Robin Starveling is a character in William Shakespeare's A Midsummer Night's Dream (1596), one of the Rude Mechanicals of Athens who plays the part of Moonshine in their performance of Pyramus and Thisbe. His part is often considered one of the more humorous in the play, as he uses a lantern in a failed attempt to portray Moonshine and is wittily derided by his audience.

==Role in the play==
In A Midsummer Night's Dream, Theseus, the Duke of Athens, is preparing to marry Hippolyta. Peter Quince decides to entertain her and hires a group of actors nicknamed the Rude Mechanicals to perform Pyramus and Thisbe, a love story. Robin is one of the Rude Mechanicals, the tailor, who gathers with his colleagues to prepare their production. Robin at first is told to play the part of Thisbe's mother, but Peter Quince points out that a love story needs moonlight shining on the lovers to have any real effect on the audience. After Nick Bottom suggests looking in the almanac for a time when the Moon might shine on their performance, the players apparently decide that they will just have Robin act as Moonshine. Robin's role as Moonshine in The Mechanical's performance of Pyramus and Thisbe before Theseus' court is often highlighted by scholars as among the funnier parts of the play. Although the court makes fun of all the players, Starveling is mocked the most by Hippolyta, who is very vocal in her opinion that his attempt to be moonshine is a ridiculous failure, although very humorous. He is also the only mechanical to be cut off in his monologue as opposed to being mocked afterwards, causing him to fluster and summarise his lines rather than giving them. This summary is usually played angrily or irritably, but has also been performed as the climax of Starveling's potential stage fright. Starveling is the member of the group that seems to be afraid of just about anything. Starveling is the most ambiguous in taking sides in the power struggle between Bottom and Quince. While Snout affirms whatever Quince says and Flute always looks to Bottom for the final word on something (Snug is too slow to be bothered), Starveling seems to try to agree completely with both, as impossible as it is to do so.

==Context==
"Starveling" is a word for a thin or poor person lacking food. "Robin" may have connections to two of Queen Elizabeth's suitors, Robert Dudley, Earl of Leicester, and Robert Devereux, 2nd Earl of Essex. Elizabeth's pet name for both of these men was "Robin", leading scholars to believe that Robin Starveling may be a satiric creation of Shakespeare's in their honour (or dishonour). Another suitor, Duke François ("Francis") Hercule Alençon, may have similar connections with Francis Flute. It may also be a nod to the fact that tailors of the time were usually poor and skinny. In the 1935 Max Reinhardt film, he was played by the chubby, jovial Otis Harlan.

==Analysis==

"All that I have to say, is, to tell you that the lanthorn [lantern] is the moon; I, the man in the moon; this thorn-bush, my thorn-bush; and this dog, my dog."
— —Robin Starveling as Moonshine in A Midsummer Night's Dream

Shakespeare constantly reflects on the problem of synecdoche in his plays, a rhetorical term meaning "the part representing the whole". For example, in Henry V, Shakespeare has the Prologue beg forgiveness of the audience for attempting to portray an entire army with a few men, and for portraying so great a man as the King with a feeble actor. Shakespeare explores these same problems through Robin Starveling. The Mechanicals' decision to use Robin as moonlight in place of actual moonlight delves into the problem of synecdoche, of trying to represent something greater than yourself. Robin's standing there, attempting to be moonshine, does not make him so, even if he is holding a lantern to represent at least a part of the Moon. Similarly, Shakespeare seems to be arguing that no representation of anything in a play can really be completely real or truthful, no matter how hard its players may try. Rather than begging forgiveness of the viewer, he is exaggerating the problem for their entertainment.

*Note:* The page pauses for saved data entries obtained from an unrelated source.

/-- R364: the cumulative ACK of a flit that has come: the kept flits up to the one it names leave the replay buffer; one that names none of
them is old. -/
def takeAck (ack : BitVec 12) (p : Port) : Port :=
  match p.replay.findIdx? fun f => f.seq == ack with
  | some i => { p with replay := p.replay.drop (i + 1), resend := min p.resend (p.replay.length - (i + 1)), naks := 0 }
  | none => p

/-- R364: the receiver names the sequence number it expects. -/
def nakOut (n : Nat) (p : Port) (s : State) : State := s.send (.nak (BitVec.ofNat 6 n) p.expSeq)

/-- R364, R365, R367: the flit that is expected: one out of hops that is not for this package is dropped and counted; one that finds its
virtual channel full is dropped without a nak; any other is held and acknowledged. -/
def acceptFlit (n : Nat) (f : Flit) (p : Port) (s : State) : State :=
  let p1 := { p with expSeq := p.expSeq + 1 }
  if chipOf f.dst ≠ chipOf s.core.agent ∧ f.ttl ≤ 1 then countLink n (setPort n p1 s)
  else if 512 ≤ occupancy p f.vc then setPort n p s
  else
    let p2 := { p1 with queue := p.queue ++ [f] }
    rateOut n f.vc p1 p2 ((setPort n p2 s).send (.flit (BitVec.ofNat 6 n) (ctlFlit s p2 [])))

/-- FLIT_RECEIVE: a flit as a port has received it. Reads: n (port, 36 for the die-to-die link), flit. -/
def evFlitReceive (s : State) : State :=
  let n := s.arg.n
  let f := s.arg.flit
  match portAt s n with
  | none => s
  | some p =>
    if !p.up then s
    else if !flitWhole f then nakOut n p s
    else if 5 ≤ f.vc.toNat ∨ f.kind = 3 then countLink n s
    else
      let p1 := takeAck f.ack p
      let s1 := setPort n p1 s
      if f.kind ≠ 0 then s1
      else if f.seq = p.expSeq then acceptFlit n f p1 s
      else if (p.expSeq - 1 - f.seq).toNat < 2048 then s1
      else nakOut n p1 s1

/-- NAK: the peer names the sequence number it expects; after 16 without progress the port retrains (R364). Reads: n (port), m. -/
def evNak (s : State) : State :=
  match portAt s s.arg.n with
  | none => s
  | some p =>
    if !p.up || p.training then s
    else
      let p1 := takeAck (BitVec.ofNat 12 s.arg.m - 1) p
      let p2 := { p1 with naks := p1.naks + 1 }
      if 16 ≤ p2.naks then setPort s.arg.n { p2 with training := true } s
      else replayAll s.arg.n p2 s

/-- R368: a port goes down. -/
def portDown (n : Nat) (s : State) : State :=
  match portAt s n with
  | none => s
  | some p => if !p.up then s
    else logError .portDown n 0 s.core.agent .none (setPort n { p with up := false, training := false, replay := [], naks := 0, held := [], resend := 0 } s)
/-- PORT_DOWN. Reads: n (port). -/
def evPortDown (s : State) : State := portDown s.arg.n s

/-- RETRAIN_COMPLETE: the lanes are trained, and the port replays from the expected number; or with b they are not (R364, R368).
Reads: n (port), m (expected SEQ), b. -/
def evRetrainComplete (s : State) : State :=
  match portAt s s.arg.n with
  | none => s
  | some p =>
    if !p.training then s
    else if s.arg.b then portDown s.arg.n s
    else
      let p1 := { takeAck (BitVec.ofNat 12 s.arg.m - 1) p with training := false, naks := 0 }
      replayAll s.arg.n p1 s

The deriding reactions of the members of the upper class watching Robin and his colleagues' performance would have been familiar to even the more professional actors in Shakespeare's day. Some scholars have seen in Theseus' words about the performance a note of sympathy and pleading the cause of the actor: "For never anything can be amiss / when simpleness and duty tender it ..."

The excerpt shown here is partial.